Last week our readers were offered a rather gloomy assessment of the future of Europe from Hervé Juvin, a Member of European Parliament and a prominent French author, who spoke to me last month in Banja Luka.
On the other side of the Rhine, the patriotic right is facing an even more formidable struggle for legitimacy than in France. Its supporters are confronted with the blind hostility of a deeply dysfunctional political and media apparatus, a society in which de-Germanization has long been a fait accompli among the ruling elite.
Ulrich Singer, a prominent lawyer, a leader of the Alternative for Germany (Alternative für Deutschland, AfD), and a member, since 2018, of the Bavarian State Assembly, warns that the much-heralded renaissance of the European patriotic Right is by no means certain. He points out that the fifth most populous country of the European Union, once considered a veritable bastion of patriotic and family values, has succumbed to the enemy:
Poland’s new left-liberal government, which advocates mass immigration, pro-LGBTQ laws, liberalism on steroids, abortion, and destabilization of the traditional family by abolishing child benefits, is a reflection of the crisis Europe is facing. Mass immigration, the emergence of parallel and counter societies, polarization, violence, and an overall decline in values, threaten our Western culture and European soul.
The universalism imposed by the EU is gradually permeating all European nations, Singer says. Under the guise of freedom of speech, the greatest absurdities that go against the traditions of European culture—and, therefore, of European identity—are legitimized and celebrated:
The fruits of the Age of Enlightenment are increasingly taking on totalitarian forms. Against biological and scientific facts, the EU dictates what the truth should be. It is forbidding the designation of biological women as women, and biological men as men, if they feel different. For an entire month, national flags on public buildings are replaced by the rainbow flag of the LGBTQ movement. Germany’s Self-Determination Act, allowing children from the age of 14 to change their official gender and names once a year, is exemplary of the demoralization and de-scientification of our society.
The result, Singer concludes, is “the loss of our freedom and identity.”
South of the Alps, in Italy, the patriotic right is nominally in power—yet the scene is far from idyllic, according to Valerio Cignetti, Secretary-General of the Alliance of European National Movements. When asked where, when, and why the European project went bad—from “the Europe of Nations” of De Gaulle to the Monster of Brussels of today—he replied that the roots of the problem are in the Old Continent’s loss of economic and political sovereignty:
The construction of a healthy and constructive alliance of independent nations of Europe has foundered because, starting from the original nucleus after the Second World War, we have arrived at a commercial-banking union totally in the hands of non-European economic powers. The process, facilitated by the US/NATO military occupation, has led to the adoption of the single currency, the euro, which was not in fact “single,” and to the enforced enlargement of the EU without prior adjustment of the new members.
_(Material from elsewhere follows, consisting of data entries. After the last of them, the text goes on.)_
-- ==== Sys2Proof/Machine/Core.lean ====
section
/-! DEFINITION. The machine, as the host sees it. -/

def Sys2Proof.core : Host.Core := { State := Sys2Proof.Machine.State, Fault := Sys2Proof.Machine.Fault, Refusal := Sys2Proof.Machine.Refusal, step := Sys2Proof.Machine.step, reset := Sys2Proof.Machine.State.reset }
end

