/-- SYMBOL_LOAD, ENVELOPE_LOAD, RECORDER_READ and CRC_RUN end (R119, R253): the bytes land where they were sent, byte for byte, and
nowhere else, but that a load into the symbol library erases the 64 KiB blocks it touches to 0xFF; a check value that differs
is BAD_ARG; the completion carries the CRC. That data of the local area is written in place is the model's reading, log 81. -/
def Obligations.LoadsEnd : Prop :=
  ∀ (f : Flight) (s : State), s.life.released = true → s.sft.pilotWait = [] →
    (s.oneAtWork f 5 → f.arg 1 = 0 → ∀ bs : List Nat, bs = Cells.take s.flash.library 0xFF (f.arg 2) (f.arg 5) →
      ∃ t : State, exec .symbolLoadDone s = .next t ∧
        (crc32c bs = f.arg 6 → completes s t 5 f.desc 0 0 (crc32c bs)) ∧
        (crc32c bs ≠ f.arg 6 → completes s t 5 f.desc 5 2 (crc32c bs)) ∧ t.flash = s.flash ∧
        (∀ k < f.arg 5, Cells.get t.comp.area 0 (f.arg 4 + k) = bs.getD k 0) ∧
        (∀ k : Nat, k < f.arg 4 ∨ f.arg 4 + f.arg 5 ≤ k → Cells.get t.comp.area 0 k = Cells.get s.comp.area 0 k)) ∧
    (s.oneAtWork f 5 → f.arg 1 = 3 → ∀ bs : List Nat, bs = Cells.take f.buf 0 0 (f.arg 5) →
      (crc32c bs ≠ f.arg 6 → ∃ t : State, exec .symbolLoadDone s = .next t ∧ completes s t 5 f.desc 5 2 (crc32c bs) ∧
        t.flash = s.flash) ∧
      (crc32c bs = f.arg 6 → f.arg 4 % 65536 = 0 → s.pilotChange f bs = false → f.gate ≠ 2 →
        ∃ t : State, exec .symbolLoadDone s = .next t ∧ completes s t 5 f.desc 0 0 (crc32c bs) ∧
          (∀ k < f.arg 5, Cells.get t.flash.library 0xFF (f.arg 4 + k) = bs.getD k 0) ∧
          (∀ k : Nat, k < f.arg 4 ∨ (f.arg 4 + f.arg 5 + 65535) / 65536 * 65536 ≤ k →
            Cells.get t.flash.library 0xFF k = Cells.get s.flash.library 0xFF k) ∧
          (∀ k : Nat, f.arg 4 + f.arg 5 ≤ k → k < (f.arg 4 + f.arg 5 + 65535) / 65536 * 65536 →
            Cells.get t.flash.library 0xFF k = 0xFF) ∧ t.comp.area = s.comp.area)) ∧
    (s.oneAtWork f 8 → f.gate ≠ 2 → ∃ t : State, exec .envelopeLoadDone s = .next t ∧
      if goodEnvelope f.buf = true then completes s t 8 f.desc 0 0 0 ∧ t.flash.env = some f.buf ∧
        t.rd GKO_ENV_CTL_LOADED = 1 ∧ t.skink.recheck = true
      else completes s t 8 f.desc 5 1 0 ∧ t.flash = s.flash ∧ t.gko = s.gko) ∧
    (s.oneAtWork f 11 → (∀ i < f.arg 2, s.recordOf (f.arg 1 + i) = none) →
      ∃ t : State, exec .recorderReadDone s = .next t ∧ completes s t 11 f.desc 0 0 0 ∧ t.rcd = s.rcd ∧ t.sft = s.sft) ∧
    (∀ r : Rec, s.oneAtWork f 11 → f.arg 2 = 1 → s.recordOf (f.arg 1) = some r →
      ∃ (t : State) (more : List UpPacket), exec .recorderReadDone s = .next t ∧ t.ring.flights = [] ∧
        t.link.upQueue = s.link.upQueue ++ .write (f.arg64 3) ((List.range 8).map (fun i => numAt r.bytes (4 * i) 4)) :: more ∧
        (r.number = s.rd SFT_LOCK_CAUSE_REC → s.sft.causeMsg = none → t.sft.readAt = some s.sft.ms)) ∧
    (s.oneAtWork f 13 → crcSpace f = 0 → ∃ t : State, exec .crcRunDone s = .next t ∧
      completes s t 13 f.desc 0 0 (crcRunValue f (Cells.take f.buf 0 0 (f.arg 4))))
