-- ==== Sys2Proof/Laws/Links.lean ====
section
/-! SUPPORT. What arrives on the links: packets, headers, control blocks and CAN frames. Each lemma says what its operation
answers in one case, so that a proof cites the case and leaves the operation folded. -/

namespace Sys2Proof.Machine

/-- An LLC block that goes out writes no register. -/
@[simp] theorem State.sendLlc_regs (s : State) : s.sendLlc.regs = s.regs := rfl

/-- It leaves the fault messages alone. -/
@[simp] theorem State.sendLlc_fifo (s : State) : s.sendLlc.fifo = s.fifo := rfl

/-- It changes the link in what was sent last and in the discarding alone (R273, R276). -/
@[simp] theorem State.sendLlc_link (s : State) :
    s.sendLlc.link = { s.link with llcSent := s.llcOut, deaf := false } := rfl

/-- Where data is taken a packet is. -/
theorem State.received_taken {s : State} (h : s.link.deaf = false) (w : Wire) (p n k : Nat) (act : State → State) :
    s.received w p n k act = s.takePacket w p n k act := by simp [State.received, h]

/-- After a framing error a packet is discarded, or taken behind the device's next LLC block (R273). -/
theorem State.received_deaf {s : State} (h : s.link.deaf = true) (w : Wire) (p n k : Nat) (act : State → State) :
    s.received w p n k act = s.free.2 ∨ s.received w p n k act = s.free.2.sendLlc.takePacket w p n k act := by
  by_cases e : s.free.1 % 2 = 0
  · exact .inl (by simp only [State.received, h, e, if_true])
  · exact .inr (by simp only [State.received, h, e, if_true, if_false])

/-- An intact packet is carried out, then acknowledged (R276, R277). -/
theorem State.received_intact {s : State} (h : s.link.deaf = false) (p n k : Nat) (act : State → State) :
    s.received .intact p n k act = (act (s.setLink { s.link with
      rxSeq := (s.link.rxSeq + 1) % 4096, nak := false
      took := [(s.link.took.getD 0 0 + p) % 256, (s.link.took.getD 1 0 + ceilDiv (4 * k) 16) % 4096,
        (s.link.took.getD 2 0 + n) % 256] })).sendLlc := State.received_taken h ..

/-- A packet past a gap is answered with a NAK and does nothing else (R277). -/
theorem State.received_gap {s : State} (h : s.link.deaf = false) (p n k : Nat) (act : State → State) :
    s.received .gap p n k act = (s.setLink { s.link with nak := true }).sendLlc := State.received_taken h ..

/-- A packet that is taken and not intact changes fields of the error counters only (R273, R298). -/
theorem State.takePacket_lost {s : State} {w : Wire} (h : w ≠ .intact) (p n k : Nat) (act : State → State) :
    keepsBut s (s.takePacket w p n k act) [LNK_ERR_CRC_ERR, FLT_SAT_ADDR, FLT_SAT_FLAG] := by
  intro g hg
  have e1 := hg LNK_ERR_CRC_ERR (by simp)
  have e2 := hg FLT_SAT_ADDR (by simp)
  have e3 := hg FLT_SAT_FLAG (by simp)
  have count : ((s.setLink { s.link with nak := true }).bump LNK_ERR_CRC_ERR).rd g = s.rd g :=
    State.rd_bump_other (s.setLink _) LNK_ERR_CRC_ERR g e1 e2 e3
  cases w with
  | intact => exact absurd rfl h
  | gap => rfl
  | crc => simpa only [State.takePacket, State.sendLlc, State.rd, State.setLink_regs] using count
  | framing => simpa only [State.takePacket, State.sendLlc, State.rd, State.setLink_regs] using count

/-- A packet that is not intact changes fields of the error counters only (R273, R298). -/
theorem State.received_lost {s : State} {w : Wire} (h : w ≠ .intact) (p n k : Nat) (act : State → State) :
    keepsBut s (s.received w p n k act) [LNK_ERR_CRC_ERR, FLT_SAT_ADDR, FLT_SAT_FLAG] := by
  by_cases d : s.link.deaf = true
  · rcases State.received_deaf d w p n k act with e | e
    · exact keepsBut_regs (keepsBut_refl s _) (by rw [e]; rfl)
    · rw [e]
      exact keepsBut_trans (keepsBut_regs (keepsBut_refl s _) rfl) (State.takePacket_lost h p n k act)
  · rw [State.received_taken (by simpa using d)]
    exact State.takePacket_lost h p n k act

/-- A header as R274 lays it down lets its packet through. -/
theorem State.headed_clean (s : State) (type code : Nat) (act : State → State) : s.headed {} type code act = act s := by
  simp [State.headed]

/-- A reserved TYPE makes a packet malformed whatever else it holds (R274). -/
theorem State.headed_type (s : State) {h : Head} {t : Nat} (e : h.type = some t) (type code : Nat) (act : State → State) :
    s.headed h type code act = s.malformed t code := by simp [State.headed, e]

/-- A control block with no good copy does nothing (R264). -/
theorem State.controlBlock_none {copies : List (List Nat)} (h : goodCopy copies = none) (s : State) (type : Nat)
    (act : List Nat → State → State) : s.controlBlock type copies act = s := by simp [State.controlBlock, h]

/-- The good copy of the type asked for is acted on (R264). -/
theorem State.controlBlock_good {copies : List (List Nat)} {bs : List Nat} (h : goodCopy copies = some bs) (s : State)
    (type : Nat) (act : List Nat → State → State) (e : byteAt bs 0 = type) : s.controlBlock type copies act = act bs s := by
  simp [State.controlBlock, h, e]

/-- Off the bus, or bus-off, the controller hears nothing (R296). -/
theorem State.canReceive_off {s : State} (h : s.canOn = false) (f : CanFrame) (busy : Bool) : s.canReceive f busy = s := by
  simp [State.canReceive, h]

/-- A frame under neither identifier leaves the receive buffer without effect (R292). -/
theorem State.canTake_other {s : State} {f : CanFrame} (h0 : s.canUnder 0 f = false) (h1 : s.canUnder 1 f = false) :
    s.canTake f = s := by simp [State.canTake, h0, h1]

end Sys2Proof.Machine
end

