theorem witness_ShadowWritesTakeEffect :
    (descOk (desc [31 + 32 * 2 + 1024, 64, 1, 8192 + 65536 * 2560, 8192 * 4, 7, 0]) = true ∧ 8192 * bytesPer 2 ≤ 8192 * 4 ∧
      8192 * 4 % 64 = 0 ∧ 8192 * 4 < 2 ^ 20) ∧
    (∀ c ∈ [0, 1, 2],
      64 + surfExtent ⟨64, 64, 2, 1, c, true, 255, true, 128, 0⟩ 0 ≤ areaSize ∧
      descOk (desc [0 + 32 * 1 + 128 * c + 512 * 1 + 1024 * 255, 64, 0, 64 + 65536 * 2, 128, 0, 0]) = true) ∧
    (up.ruleWord 1 / 8 % 32 = 0 ∧ up.ruleWord 2 < 2 ^ 24) ∧
    (budgetDetail 7 (up.ruleWord 0) (up.ruleWord 1) (up.ruleWord 2) = 0 ∧
      descOk (desc [7, up.ruleWord 0, up.ruleWord 1, up.ruleWord 2, 0, 0, 0]) = true) ∧
    (∀ i < 4, 1 ≤ 0x64016401 / 256 ^ i % 256 ∧ 0x64016401 / 256 ^ i % 256 ≤ 100) ∧
    (100 < 0x65016401 / 256 ^ 3 % 256 ∧ descOk (desc [1, 0x65016401, 0, 0, 0, 0, 0]) = true) := by
  decide +kernel

theorem witness_layers_are_set :
    (descOk (desc [7 + 256 * 13, 1, 0, 2048 + 65536 * 640, 0, 0, 0]) = true ∧ 0 + 2048 ≤ 2048 ∧ 0 + 640 ≤ 640) ∧
    (descOk (desc [0 + 256 * 29, 1, 1, 2048 + 65536 * 640, 0, 0, 0]) = true ∧ 2048 < 1 + 2048) ∧
    (descOk (desc [2 + 256 * 28, 0, 0, 16 + 65536 * 16, 0, 1 + 65536 * 64, 0]) = true ∧ 16 ≤ 16 * 1 ∧ 64 ≤ 4 * 16 ∧
      4 * 16 < 65 ∧ 16 * 1 < 17) ∧ ∀ n < 8, up.rd (LYRSH_CTL_EN n) < 2 := by decide +kernel

theorem witness_gecko_parameters :
    (descOk (desc [8 + 256, 255 + 256 * 8 + 4096 * 15 + 65536 * 1000, 0xF3210, 1, 2, 3, 4]) = true ∧
      (256 * 8 + 4096 * 15) % 256 = 0 ∧ 64536 ≤ (1 + 65536 * 64536) / 2 ^ 16) ∧
    (0x30000 / 2 ^ (16 + 0) % 2 = 1 ∧ 0x30000 / 2 ^ (16 + 1) % 2 = 1 ∧ 0x30000 / 16 ^ 0 % 16 = 0x30000 / 16 ^ 1 % 16) ∧
    (∀ i < 4, ∀ j < 4, i < j → 0xF3210 / 16 ^ i % 16 ≠ 0xF3210 / 16 ^ j % 16) ∧
    descOk (desc [15, 0, 0, 0, 0, 0, 0]) = true := by decide +kernel

theorem witness_CommitIsArmed :
    (put [(LYRSH_CTL_EN 7, 1)]).shadowFault ≠ none ∧ up.shadowFault = none ∧ 0 ≤ up.rd CMP_EPOCH_ACTIVE_EPOCH ∧
      up.rd CMP_EPOCH_ACTIVE_EPOCH < 2 ^ 32 - 1 ∧ descOk (desc [2 ^ 32 - 1, 0, 0, 0, 0, 0, 0]) = true := by
  decide +kernel

/-- A COMMIT that was issued, behind a SYMBOL_LOAD of its ring or alone. -/
def issued : Flight := { flight 3 [9] [] with id := 6, stage := .working }

theorem witness_CommitIsArmed_waits :
    (issued.ring < 8 ∧ issued.opcode = 3 ∧ issued.stage = .working ∧ issued.ended = false ∧ issued.arg 1 < 2 ^ 32 ∧
      up.ring.batch = 0 ∧ up.shadowFault = none ∧ up.rd CMP_EPOCH_ACTIVE_EPOCH < issued.arg 1) ∧
    (let g := { flight 5 [] [] with id := 5 }
     g.ring = issued.ring ∧ g.id < issued.id ∧ isBackground g.opcode = true ∧ g.stage = .accepted ∧ g.ended = false) := by
  decide +kernel

/-- LAYER_SET with a side of 0 breaks no edge: the word is that of DSZ (R253, log 43). -/
theorem test_layer_side_0 (l : Layer) (h : l.outside = false) : layerDetail 0xC00 l = 4 := by
  simp [layerDetail, h, bitOf]

/-- FACTORY. -/
def factory : State := { up with life := { up.life with state := 1, pending := 1 } }

theorem witness_DescriptorWorkStarts :
    (descOk (desc [7 + 256 * 64, 4, 9, 0, 0, 0, 0]) = true ∧ 0 < 64 ∧ 64 ≤ 64) ∧ (65 < 128 ∧ 64 < 65) ∧
    (descOk (desc [32, 9, 32, 0, 0, 0, 0]) = true ∧ 32 % 32 = 0) ∧ (31 < 32 ∧ 33 % 32 ≠ 0) ∧
    (factory.bst.tests = [] ∧ factory.life.state = 1) ∧ factory.clearFor (desc []) ∧
    (0xC00000 - 64 + 64 ≤ 0xC00000 ∧ 1507328 - 64 + 64 ≤ 1507328 ∧ (1507328 - 64) % 64 = 0 ∧ (0xC00000 - 64) % 64 = 0 ∧
      factory.namedBytes.all (fun r => decide (1507328 - 64 + 64 ≤ r.1) || decide (r.2 ≤ 1507328 - 64)) = true ∧
      descOk (desc [0, 0xC00000 - 64, 0, 1507328 - 64, 64, 5, 0]) = true) ∧
    (factory.comp.taken = false ∧ descOk (desc [64, 9, 1313284, 0, 0, 0, 0]) = true) ∧
    descOk (desc [4, 64, 9, 4, 3, 0, 0]) = true ∧ (1152 ≤ 1152 ∧ descOk (desc [5, 1152, 32, 9, 0, 0, 0]) = true) ∧
    (0x3FFFFFF + 1 ≤ 0x4000000 ∧ descOk (desc [0x10, 0x3FFFFFF, 0, 1, 0, 0, 0]) = true) ∧
    ((put [(NWT_CTL_ROLE 31, 2)]).rd (NWT_CTL_ROLE 31) = 2 ∧ 192 ≤ 196736 ∧ descOk (desc [31, 64, 9, 196736, 0, 0, 0]) = true) ∧
    (factory.testRefusal 8 0 false = none ∧ descOk (desc [8, 0, 0, 65535, 0, 0, 0]) = true ∧
      factory.testRefusal 9 0 false = none) := by
  refine ⟨?_, ?_, ?_, ?_, ?_, ?_, ?_⟩
  all_goals first | decide +kernel | (unfold State.clearFor; decide +kernel)
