-- ==== Sys2Proof/Tests/Slice0.lean ====
section
/-! SUPPORT. The model's own tests: well-formedness refusals, words written out from 30_encoding.md, one-step vectors of
95_test_vectors.md, and for each obligation with hypotheses a witness that meets them. Expected values come from
spec/. MEM_SIZE is 64 and STACK_LIMIT 32 throughout. -/

namespace Sys2Proof.Tests

open Sys2Proof Sys2Proof.Machine

/-! ### Helpers -/

/-- `create(64, 32)` with the default maps, the instance of 95_test_vectors.md L2. -/
def cfg64 : Config := ⟨64, 32, OpcodeMap.default, IntMap.default⟩

/-- The construction of `cfg64` with bytes from an address on, and `pc` there. -/
def vm (pc : Nat) (bytes : List Byte) : State :=
  { State.construct cfg64 with pc := pc, mem := Memory.writeBytes 64 [] pc bytes }

/-- Further bytes of memory. -/
def put (s : State) (a : Nat) (bytes : List Byte) : State := { s with mem := s.mem.writeBytes 64 a bytes }

/-- The registers set. -/
def withRegs (s : State) (a b c d : Word) : State := { s with regs := ⟨a, b, c, d⟩ }

/-- The stack pointer set. -/
def withSp (s : State) (sp : Nat) : State := { s with sp := sp }

/-- What a reading of the next state gives, none where there is no next state. -/
def after {α : Type} (s : State) (f : State → α) : Option α :=
  match step s with
  | .next t => some (f t)
  | .fault _ => none
  | .refused _ => none

/-- The one fault flag that a step sets, with `pc`, `sp` and the registers it leaves. -/
def trap (s : State) : Option (List FaultKind × Run × Nat × Nat × RegFile) :=
  after s fun t => ([FaultKind.badInstruction, .badAccess, .invalidRegisterIndex, .stackOverflow, .stackUnderflow].filter
    t.faults.has, t.run, t.pc, t.sp, t.regs)

/-- What `trap` reads where a fault is raised and nothing else is written. -/
def raised (s : State) (f : FaultKind) : Option (List FaultKind × Run × Nat × Nat × RegFile) :=
  some ([f], .stoppedFault, s.pc, s.sp, s.regs)

/-- The registers as signed integers. -/
def ints (s : State) : List Int := [s.regs.r1.toInt, s.regs.r2.toInt, s.regs.r3.toInt, s.regs.r4.toInt]

/-! ### Well-formedness: one refused term for each check -/

/-- Step (5a): register byte 4 (40_dispatch.md R81). -/
theorem test_wf_refuses_register : (Instr.push 4).wellFormed cfg64 = false := by decide

/-- Step (5b): interrupt number 3 (40_dispatch.md R82). -/
theorem test_wf_refuses_interrupt : (Instr.int 3).wellFormed cfg64 = false := by decide

/-- Step (5b): the word at 61 ends past 64 (40_dispatch.md R82). -/
theorem test_wf_refuses_data_address : (Instr.load 0 61).wellFormed cfg64 = false := by decide

/-- Step (5b): the target 64 (40_dispatch.md R82). -/
theorem test_wf_refuses_target : (Instr.jmp 64).wellFormed cfg64 = false := by decide

/-- The last good value of each: register 3, service 2, address 60, target 63. -/
theorem test_wf_accepts_last_values : (Instr.push 3).wellFormed cfg64 = true ∧ (Instr.int 2).wellFormed cfg64 = true ∧
    (Instr.load 0 60).wellFormed cfg64 = true ∧ (Instr.jmp 63).wellFormed cfg64 = true := by decide

/-! ### Decoding: every constructor's bytes, written out from 30_encoding.md R56, R60 and R69 -/

/-- Decoding under the default map. -/
abbrev dec (bs : List Byte) : Except DecodeError (Instr × List Byte) := decode OpcodeMap.default bs

theorem test_decode_const : dec [0x32, 0x02, 0x78, 0x56, 0x34, 0x12, 0x40] = .ok (.const 2 0x12345678, [0x40]) := by rfl
theorem test_decode_add : dec [0x01, 0x00, 0x03] = .ok (.add 0 3, []) := by rfl
theorem test_decode_neg : dec [0x02, 0x01] = .ok (.neg 1, []) := by rfl
theorem test_decode_mul : dec [0x03, 0x02, 0x01] = .ok (.mul 2 1, []) := by rfl
theorem test_decode_div : dec [0x04, 0x01, 0x00] = .ok (.div 1 0, []) := by rfl
theorem test_decode_mod : dec [0x05, 0x01, 0x00] = .ok (.mod 1 0, []) := by rfl
theorem test_decode_cmp : dec [0x10, 0x00, 0x0A] = .ok (.cmp 0 10, []) := by rfl
theorem test_decode_ja : dec [0x11, 0x20, 0x00, 0x00, 0x00] = .ok (.ja 32, []) := by rfl
theorem test_decode_je : dec [0x12, 0x00, 0x01, 0x00, 0x00] = .ok (.je 256, []) := by rfl
theorem test_decode_jb : dec [0x13, 0x00, 0x00, 0x01, 0x00] = .ok (.jb 65536, []) := by rfl
theorem test_decode_jmp : dec [0x14, 0x34, 0x12, 0x00, 0x00] = .ok (.jmp 0x1234, []) := by rfl
theorem test_decode_call : dec [0x20, 0x28, 0x00, 0x00, 0x80] = .ok (.call 0x80000028, []) := by rfl
theorem test_decode_ret : dec [0x21, 0x99] = .ok (.ret, [0x99]) := by rfl
theorem test_decode_load : dec [0x30, 0x01, 0x3C, 0x00, 0x00, 0x00] = .ok (.load 1 60, []) := by rfl
theorem test_decode_store : dec [0x31, 0x04, 0xFF, 0xFF, 0xFF, 0xFF] = .ok (.store 4 0xFFFFFFFF, []) := by rfl
theorem test_decode_push : dec [0x50, 0x02] = .ok (.push 2, []) := by rfl
theorem test_decode_pop : dec [0x52, 0xFF] = .ok (.pop 0xFF, []) := by rfl
theorem test_decode_pushAll : dec [0x51] = .ok (.pushAll, []) := by rfl
theorem test_decode_popAll : dec [0x53] = .ok (.popAll, []) := by rfl
theorem test_decode_lsp : dec [0x54, 0x03] = .ok (.lsp 3, []) := by rfl
theorem test_decode_int : dec [0x41, 0x02] = .ok (.int 2, []) := by rfl
theorem test_decode_halt : dec [0x40] = .ok (.halt, []) := by rfl
theorem test_decode_nop : dec [0x42] = .ok (.nop, []) := by rfl

/-- R63: an unassigned byte has no length and no mnemonic. -/
theorem test_decode_unassigned : dec [0x33, 0, 0, 0, 0, 0] = .error (.unassigned 0x33) := by rfl

/-- The bits of JMP 0x1234 numbered as the opcode table numbers them, and an operand given no bits. -/
theorem test_decodeTableWord : decodeTableWord 40 0x123414 = some (.jmp 0x1234) ∧
    decodeTableWord 8 0x32 = some (.const 0 0) ∧ decodeTableWord 8 0xFF = none := by decide

/-- A word placed with `withFetchWord` is the instruction the first step after reset runs. -/
theorem test_withFetchWord : after (State.reset.withFetchWord 48 0x640032) (fun t => (t.pc, t.sp, ints t)) =
    some (6, 1024, [100, 0, 0, 0]) := by decide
All this happened without the EU producing a shared European constitutive charter—indeed imposing it from above and ignoring national referendums that rejected it.
Cignetti believes that the period between 1998 and 2007—which covers the adoption of the euro, the EU enlargement to the East, and the signing of the Treaty of Lisbon—marked the final failure of the Europe of Nations project. He allows the possibility of Europe’s recovery, the way out of the “political-economic-social funnel in which Europe has ended up,” if it follows the path of Euro-Asian cooperation:
A strong and cohesive Europe, obviously including all its specificities, firm in its principles and ready to cooperate on equal terms with the oil-producing Arab countries, with the Indian Subcontinent, with China and Asia in general, would be able to regain its leadership role and free itself from the domination of the United States and its satellites. Blocking any attempt in this direction by any means possible seems to be the priority of the bureaucrats in Brussels and NATO right now.
As for the possibility of changing the existing power structure within Europe by regular means, Cignetti is not optimistic:
It seems impossible to reverse the current situation: the European Parliament is in the hands of non-European lobbies which work exclusively for their interests. The same lobbies then influence the national elections and the formation of national governments, ensuring that they are controlled by the European Commission and the European Council. There have been many attempts to break away from this dominion, but all of them failed miserably because their leaders were harnessed or bought by the financial elites.
In many Western nations, Cignetti goes on, there is no longer any barrier to the destruction of one’s identity. Everything is allowed—everything linked to tradition, our religion, and to our indigenous thought, is considered inappropriate and incorrect; in some cases, these things have already become crimes to be prosecuted in the courts of justice.
In “an unconscious manner,” Cignetti concludes, national communities are disappearing in favor of the groupings of citizens, consumers of goods and lifestyles peddled by various lobbies, and dominated by politically correct thinking promoted by financial potentates:
In this situation, it is hard to imagine the survival of a European identity at the end of this century. We have reached a point of no return, at least in the western part of the continent. We are heading towards something akin to the fall of the Roman Empire, the end of an era, total upheaval, a period of instability, regression, and insecurity.